Further north, the sister restaurants Diner and Marlow & Sons sit on a fairly quiet corner in south Williamsburg. Diner, which is inside an old 1920s Kullman Diner car, focuses on executing standards like burgers and mussels exceptionally well, while Marlow is popular for its raw bar. Neither is particularly easy on vegetarians, so be sure to call ahead to ask about the vegetarian dish of the night. Let's just say that the vegetable galette isn't always a success.
At Press 195, further south in Park Slope, the name says it all. Specializing in pressed panini sandwiches, Press offers dozens of options and one heck of a dessert sandwich (Nutella, bananas, and vanilla ice cream).
Just up the avenue in Prospect Heights is Franny's, which some consider the best pizza--being Southern I can't bring myself to say "pie"--in the city. Expect an ambitious list of appetizers using seasonal ingredients, and a main-course menu of pizzas. Bring an open mind: The $8 pizza topped with just olive oil and sea salt isn't pizza as you know it.

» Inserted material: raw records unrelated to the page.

/-! ## `loadFlags` -/

@[simp] theorem loadFlags_a (v : Byte) (s : State) : (loadFlags v s).a = s.a := rfl
@[simp] theorem loadFlags_b (v : Byte) (s : State) : (loadFlags v s).b = s.b := rfl
@[simp] theorem loadFlags_c (v : Byte) (s : State) : (loadFlags v s).c = s.c := rfl
@[simp] theorem loadFlags_x (v : Byte) (s : State) : (loadFlags v s).x = s.x := rfl
@[simp] theorem loadFlags_pc (v : Byte) (s : State) : (loadFlags v s).pc = s.pc := rfl
@[simp] theorem loadFlags_mc (v : Byte) (s : State) : (loadFlags v s).mc = s.mc := rfl
@[simp] theorem loadFlags_ic (v : Byte) (s : State) : (loadFlags v s).ic = s.ic := rfl
@[simp] theorem loadFlags_zf (v : Byte) (s : State) : (loadFlags v s).zf = v.getLsbD 0 := rfl
@[simp] theorem loadFlags_mf (v : Byte) (s : State) : (loadFlags v s).mf = v.getLsbD 1 := rfl
@[simp] theorem loadFlags_uf (v : Byte) (s : State) : (loadFlags v s).uf = if s.cfg.userMode then v.getLsbD 2 else s.uf := rfl
@[simp] theorem loadFlags_off (v : Byte) (s : State) : (loadFlags v s).off = v.extractLsb' 3 2 := rfl
@[simp] theorem loadFlags_cf (v : Byte) (s : State) : (loadFlags v s).cf = v.getLsbD 7 := rfl
@[simp] theorem loadFlags_ae (v : Byte) (s : State) : (loadFlags v s).ae = s.ae := rfl
@[simp] theorem loadFlags_tm (v : Byte) (s : State) : (loadFlags v s).tm = s.tm := rfl
@[simp] theorem loadFlags_ef (v : Byte) (s : State) : (loadFlags v s).ef = s.ef := rfl
@[simp] theorem loadFlags_inInt (v : Byte) (s : State) : (loadFlags v s).inInt = s.inInt := rfl
@[simp] theorem loadFlags_numN (v : Byte) (s : State) : (loadFlags v s).numN = s.numN := rfl
@[simp] theorem loadFlags_numV (v : Byte) (s : State) : (loadFlags v s).numV = s.numV := rfl
@[simp] theorem loadFlags_wordK (v : Byte) (s : State) : (loadFlags v s).wordK = s.wordK := rfl
@[simp] theorem loadFlags_wordV (v : Byte) (s : State) : (loadFlags v s).wordV = s.wordV := rfl
@[simp] theorem loadFlags_wordG (v : Byte) (s : State) : (loadFlags v s).wordG = s.wordG := rfl
@[simp] theorem loadFlags_opmsbP (v : Byte) (s : State) : (loadFlags v s).opmsbP = s.opmsbP := rfl
@[simp] theorem loadFlags_pmemP (v : Byte) (s : State) : (loadFlags v s).pmemP = s.pmemP := rfl
@[simp] theorem loadFlags_cpuinfoAddr (v : Byte) (s : State) : (loadFlags v s).cpuinfoAddr = s.cpuinfoAddr := rfl
@[simp] theorem loadFlags_int0 (v : Byte) (s : State) : (loadFlags v s).int0 = s.int0 := rfl
@[simp] theorem loadFlags_int1 (v : Byte) (s : State) : (loadFlags v s).int1 = s.int1 := rfl
@[simp] theorem loadFlags_mem (v : Byte) (s : State) : (loadFlags v s).mem = s.mem := rfl
@[simp] theorem loadFlags_requests (v : Byte) (s : State) : (loadFlags v s).requests = s.requests := rfl
@[simp] theorem loadFlags_inputs (v : Byte) (s : State) : (loadFlags v s).inputs = s.inputs := rfl
@[simp] theorem loadFlags_ioLog (v : Byte) (s : State) : (loadFlags v s).ioLog = s.ioLog := rfl
@[simp] theorem loadFlags_draws (v : Byte) (s : State) : (loadFlags v s).draws = s.draws := rfl
@[simp] theorem loadFlags_cfg (v : Byte) (s : State) : (loadFlags v s).cfg = s.cfg := rfl

/-! ## `enterInterrupt` -/

@[simp] theorem enterInterrupt_a (k : BitVec 4) (s : State) : (enterInterrupt k s).a = s.a := rfl
@[simp] theorem enterInterrupt_b (k : BitVec 4) (s : State) : (enterInterrupt k s).b = s.b := rfl
@[simp] theorem enterInterrupt_c (k : BitVec 4) (s : State) : (enterInterrupt k s).c = s.c := rfl
@[simp] theorem enterInterrupt_x (k : BitVec 4) (s : State) : (enterInterrupt k s).x = s.x := rfl
@[simp] theorem enterInterrupt_pc (k : BitVec 4) (s : State) : (enterInterrupt k s).pc = s.pc := rfl
@[simp] theorem enterInterrupt_mc (k : BitVec 4) (s : State) : (enterInterrupt k s).mc = s.mc := rfl
@[simp] theorem enterInterrupt_ic (k : BitVec 4) (s : State) : (enterInterrupt k s).ic = (keepLow s.cfg.icBits (vectorOf k)).setWidth 17 := rfl
@[simp] theorem enterInterrupt_zf (k : BitVec 4) (s : State) : (enterInterrupt k s).zf = s.zf := rfl
@[simp] theorem enterInterrupt_mf (k : BitVec 4) (s : State) : (enterInterrupt k s).mf = s.mf := rfl
@[simp] theorem enterInterrupt_uf (k : BitVec 4) (s : State) : (enterInterrupt k s).uf = s.uf := rfl
@[simp] theorem enterInterrupt_off (k : BitVec 4) (s : State) : (enterInterrupt k s).off = s.off := rfl
@[simp] theorem enterInterrupt_cf (k : BitVec 4) (s : State) : (enterInterrupt k s).cf = s.cf := rfl
@[simp] theorem enterInterrupt_ae (k : BitVec 4) (s : State) : (enterInterrupt k s).ae = s.ae := rfl
@[simp] theorem enterInterrupt_tm (k : BitVec 4) (s : State) : (enterInterrupt k s).tm = s.tm := rfl
@[simp] theorem enterInterrupt_ef (k : BitVec 4) (s : State) : (enterInterrupt k s).ef = s.ef := rfl
@[simp] theorem enterInterrupt_inInt (k : BitVec 4) (s : State) : (enterInterrupt k s).inInt = true := rfl
@[simp] theorem enterInterrupt_numN (k : BitVec 4) (s : State) : (enterInterrupt k s).numN = s.numN := rfl
@[simp] theorem enterInterrupt_numV (k : BitVec 4) (s : State) : (enterInterrupt k s).numV = s.numV := rfl
@[simp] theorem enterInterrupt_wordK (k : BitVec 4) (s : State) : (enterInterrupt k s).wordK = s.wordK := rfl
@[simp] theorem enterInterrupt_wordV (k : BitVec 4) (s : State) : (enterInterrupt k s).wordV = s.wordV := rfl
@[simp] theorem enterInterrupt_wordG (k : BitVec 4) (s : State) : (enterInterrupt k s).wordG = s.wordG := rfl
@[simp] theorem enterInterrupt_opmsbP (k : BitVec 4) (s : State) : (enterInterrupt k s).opmsbP = s.opmsbP := rfl
@[simp] theorem enterInterrupt_pmemP (k : BitVec 4) (s : State) : (enterInterrupt k s).pmemP = s.pmemP := rfl
@[simp] theorem enterInterrupt_cpuinfoAddr (k : BitVec 4) (s : State) : (enterInterrupt k s).cpuinfoAddr = s.cpuinfoAddr := rfl
@[simp] theorem enterInterrupt_int0 (k : BitVec 4) (s : State) : (enterInterrupt k s).int0 = s.int0 := rfl
@[simp] theorem enterInterrupt_int1 (k : BitVec 4) (s : State) : (enterInterrupt k s).int1 = s.int1 := rfl
@[simp] theorem enterInterrupt_mem (k : BitVec 4) (s : State) : (enterInterrupt k s).mem = s.mem := rfl
@[simp] theorem enterInterrupt_requests (k : BitVec 4) (s : State) : (enterInterrupt k s).requests = s.requests := rfl
@[simp] theorem enterInterrupt_inputs (k : BitVec 4) (s : State) : (enterInterrupt k s).inputs = s.inputs := rfl
@[simp] theorem enterInterrupt_ioLog (k : BitVec 4) (s : State) : (enterInterrupt k s).ioLog = s.ioLog := rfl
@[simp] theorem enterInterrupt_draws (k : BitVec 4) (s : State) : (enterInterrupt k s).draws = s.draws := rfl
@[simp] theorem enterInterrupt_cfg (k : BitVec 4) (s : State) : (enterInterrupt k s).cfg = s.cfg := rfl

/-! ## `leaveInterrupt` -/

@[simp] theorem leaveInterrupt_a (v : Byte) (s : State) : (leaveInterrupt v s).a = s.a := rfl
@[simp] theorem leaveInterrupt_b (v : Byte) (s : State) : (leaveInterrupt v s).b = s.b := rfl
@[simp] theorem leaveInterrupt_c (v : Byte) (s : State) : (leaveInterrupt v s).c = s.c := rfl
@[simp] theorem leaveInterrupt_x (v : Byte) (s : State) : (leaveInterrupt v s).x = s.x := rfl
@[simp] theorem leaveInterrupt_pc (v : Byte) (s : State) : (leaveInterrupt v s).pc = s.pc := rfl
@[simp] theorem leaveInterrupt_mc (v : Byte) (s : State) : (leaveInterrupt v s).mc = s.mc := rfl
@[simp] theorem leaveInterrupt_ic (v : Byte) (s : State) : (leaveInterrupt v s).ic = s.ic := rfl
@[simp] theorem leaveInterrupt_zf (v : Byte) (s : State) : (leaveInterrupt v s).zf = v.getLsbD 0 := rfl
@[simp] theorem leaveInterrupt_mf (v : Byte) (s : State) : (leaveInterrupt v s).mf = v.getLsbD 1 := rfl
@[simp] theorem leaveInterrupt_uf (v : Byte) (s : State) : (leaveInterrupt v s).uf = if s.cfg.userMode then v.getLsbD 2 else s.uf := rfl
@[simp] theorem leaveInterrupt_off (v : Byte) (s : State) : (leaveInterrupt v s).off = v.extractLsb' 3 2 := rfl
@[simp] theorem leaveInterrupt_cf (v : Byte) (s : State) : (leaveInterrupt v s).cf = v.getLsbD 7 := rfl
@[simp] theorem leaveInterrupt_ae (v : Byte) (s : State) : (leaveInterrupt v s).ae = s.ae := rfl
@[simp] theorem leaveInterrupt_tm (v : Byte) (s : State) : (leaveInterrupt v s).tm = s.tm := rfl
@[simp] theorem leaveInterrupt_ef (v : Byte) (s : State) : (leaveInterrupt v s).ef = s.ef := rfl
@[simp] theorem leaveInterrupt_inInt (v : Byte) (s : State) : (leaveInterrupt v s).inInt = false := rfl
@[simp] theorem leaveInterrupt_numN (v : Byte) (s : State) : (leaveInterrupt v s).numN = s.numN := rfl
@[simp] theorem leaveInterrupt_numV (v : Byte) (s : State) : (leaveInterrupt v s).numV = s.numV := rfl
@[simp] theorem leaveInterrupt_wordK (v : Byte) (s : State) : (leaveInterrupt v s).wordK = s.wordK := rfl
@[simp] theorem leaveInterrupt_wordV (v : Byte) (s : State) : (leaveInterrupt v s).wordV = s.wordV := rfl
@[simp] theorem leaveInterrupt_wordG (v : Byte) (s : State) : (leaveInterrupt v s).wordG = s.wordG := rfl
@[simp] theorem leaveInterrupt_opmsbP (v : Byte) (s : State) : (leaveInterrupt v s).opmsbP = s.opmsbP := rfl
@[simp] theorem leaveInterrupt_pmemP (v : Byte) (s : State) : (leaveInterrupt v s).pmemP = s.pmemP := rfl
@[simp] theorem leaveInterrupt_cpuinfoAddr (v : Byte) (s : State) : (leaveInterrupt v s).cpuinfoAddr = s.cpuinfoAddr := rfl
@[simp] theorem leaveInterrupt_int0 (v : Byte) (s : State) : (leaveInterrupt v s).int0 = s.int0 := rfl
@[simp] theorem leaveInterrupt_int1 (v : Byte) (s : State) : (leaveInterrupt v s).int1 = s.int1 := rfl
@[simp] theorem leaveInterrupt_mem (v : Byte) (s : State) : (leaveInterrupt v s).mem = s.mem := rfl
@[simp] theorem leaveInterrupt_requests (v : Byte) (s : State) : (leaveInterrupt v s).requests = s.requests := rfl
@[simp] theorem leaveInterrupt_inputs (v : Byte) (s : State) : (leaveInterrupt v s).inputs = s.inputs := rfl
@[simp] theorem leaveInterrupt_ioLog (v : Byte) (s : State) : (leaveInterrupt v s).ioLog = s.ioLog := rfl
@[simp] theorem leaveInterrupt_draws (v : Byte) (s : State) : (leaveInterrupt v s).draws = s.draws := rfl
@[simp] theorem leaveInterrupt_cfg (v : Byte) (s : State) : (leaveInterrupt v s).cfg = s.cfg := rfl

/-! ## `takeAnswer` -/

@[simp] theorem takeAnswer_a (port : Word) (n : Nat) (v : Word) (s : State) : (takeAnswer port n v s).a = s.a := rfl
@[simp] theorem takeAnswer_b (port : Word) (n : Nat) (v : Word) (s : State) : (takeAnswer port n v s).b = s.b := rfl
@[simp] theorem takeAnswer_c (port : Word) (n : Nat) (v : Word) (s : State) : (takeAnswer port n v s).c = s.c := rfl
@[simp] theorem takeAnswer_x (port : Word) (n : Nat) (v : Word) (s : State) : (takeAnswer port n v s).x = s.x := rfl
@[simp] theorem takeAnswer_pc (port : Word) (n : Nat) (v : Word) (s : State) : (takeAnswer port n v s).pc = s.pc := rfl
@[simp] theorem takeAnswer_mc (port : Word) (n : Nat) (v : Word) (s : State) : (takeAnswer port n v s).mc = s.mc := rfl
@[simp] theorem takeAnswer_ic (port : Word) (n : Nat) (v : Word) (s : State) : (takeAnswer port n v s).ic = s.ic := rfl
@[simp] theorem takeAnswer_zf (port : Word) (n : Nat) (v : Word) (s : State) : (takeAnswer port n v s).zf = s.zf := rfl
@[simp] theorem takeAnswer_mf (port : Word) (n : Nat) (v : Word) (s : State) : (takeAnswer port n v s).mf = s.mf := rfl
@[simp] theorem takeAnswer_uf (port : Word) (n : Nat) (v : Word) (s : State) : (takeAnswer port n v s).uf = s.uf := rfl
@[simp] theorem takeAnswer_off (port : Word) (n : Nat) (v : Word) (s : State) : (takeAnswer port n v s).off = s.off := rfl
@[simp] theorem takeAnswer_cf (port : Word) (n : Nat) (v : Word) (s : State) : (takeAnswer port n v s).cf = s.cf := rfl
@[simp] theorem takeAnswer_ae (port : Word) (n : Nat) (v : Word) (s : State) : (takeAnswer port n v s).ae = s.ae := rfl
@[simp] theorem takeAnswer_tm (port : Word) (n : Nat) (v : Word) (s : State) : (takeAnswer port n v s).tm = s.tm := rfl
@[simp] theorem takeAnswer_ef (port : Word) (n : Nat) (v : Word) (s : State) : (takeAnswer port n v s).ef = s.ef := rfl
@[simp] theorem takeAnswer_inInt (port : Word) (n : Nat) (v : Word) (s : State) : (takeAnswer port n v s).inInt = s.inInt := rfl
@[simp] theorem takeAnswer_numN (port : Word) (n : Nat) (v : Word) (s : State) : (takeAnswer port n v s).numN = s.numN := rfl
@[simp] theorem takeAnswer_numV (port : Word) (n : Nat) (v : Word) (s : State) : (takeAnswer port n v s).numV = s.numV := rfl
@[simp] theorem takeAnswer_wordK (port : Word) (n : Nat) (v : Word) (s : State) : (takeAnswer port n v s).wordK = s.wordK := rfl
@[simp] theorem takeAnswer_wordV (port : Word) (n : Nat) (v : Word) (s : State) : (takeAnswer port n v s).wordV = s.wordV := rfl
@[simp] theorem takeAnswer_wordG (port : Word) (n : Nat) (v : Word) (s : State) : (takeAnswer port n v s).wordG = s.wordG := rfl
@[simp] theorem takeAnswer_opmsbP (port : Word) (n : Nat) (v : Word) (s : State) : (takeAnswer port n v s).opmsbP = s.opmsbP := rfl
@[simp] theorem takeAnswer_pmemP (port : Word) (n : Nat) (v : Word) (s : State) : (takeAnswer port n v s).pmemP = s.pmemP := rfl
@[simp] theorem takeAnswer_cpuinfoAddr (port : Word) (n : Nat) (v : Word) (s : State) : (takeAnswer port n v s).cpuinfoAddr = s.cpuinfoAddr := rfl
@[simp] theorem takeAnswer_int0 (port : Word) (n : Nat) (v : Word) (s : State) : (takeAnswer port n v s).int0 = s.int0 := rfl
@[simp] theorem takeAnswer_int1 (port : Word) (n : Nat) (v : Word) (s : State) : (takeAnswer port n v s).int1 = s.int1 := rfl
@[simp] theorem takeAnswer_mem (port : Word) (n : Nat) (v : Word) (s : State) : (takeAnswer port n v s).mem = s.mem := rfl
@[simp] theorem takeAnswer_requests (port : Word) (n : Nat) (v : Word) (s : State) : (takeAnswer port n v s).requests = s.requests := rfl
@[simp] theorem takeAnswer_inputs (port : Word) (n : Nat) (v : Word) (s : State) : (takeAnswer port n v s).inputs = s.inputs.tail := rfl
@[simp] theorem takeAnswer_ioLog (port : Word) (n : Nat) (v : Word) (s : State) : (takeAnswer port n v s).ioLog = .input port n v :: s.ioLog := rfl
@[simp] theorem takeAnswer_draws (port : Word) (n : Nat) (v : Word) (s : State) : (takeAnswer port n v s).draws = if s.inputs.isEmpty then s.draws + 1 else s.draws := rfl
@[simp] theorem takeAnswer_cfg (port : Word) (n : Nat) (v : Word) (s : State) : (takeAnswer port n v s).cfg = s.cfg := rfl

Brooklyn is fast becoming a hotspot for those who are believers in market-fresh cooking. One of the restaurants leading the way is Park Slope's Applewood. The wait is often laughable, but the food is seriously delicious. And the lavender martini is a must.
The last three spots on my list are favorites for different reasons. Aurora in Williamsburg dishes up authentic Italian food (and my favorite dessert--affogato, espresso poured over gelato). Little D Eatery combines local ingredients to make interesting meze-style plates. And I love Patois for its modern French cuisine. Each represents the way that Brooklyn's top chefs are taking traditional food and putting a contemporary spin on it.
In the world of design, Brooklyn is a major capital. Over the last few years, the industry has looked to the borough for the latest trends and styles.
And when the design world talks about Brooklyn, more often than not it's referring to Williamsburg. Once an industrial area known primarily for factories and warehouses, Williamsburg has transformed into a haven for artists, particularly those interested in furniture and product design.
If a single shop could be pinpointed as the center of the change, it would be The Future Perfect. Dave Alhadeff has created a shop that's known the world over as one of the best places to discover up-and-coming designers. The merchandise is very clever and includes edgy accessories like oil lamps made from recycled (but nonworking) grenades. Once, while traveling in Chicago, I heard shop owners and design students saying "Oh, that's so Future Perfect." You know you've made it when you're an adjective.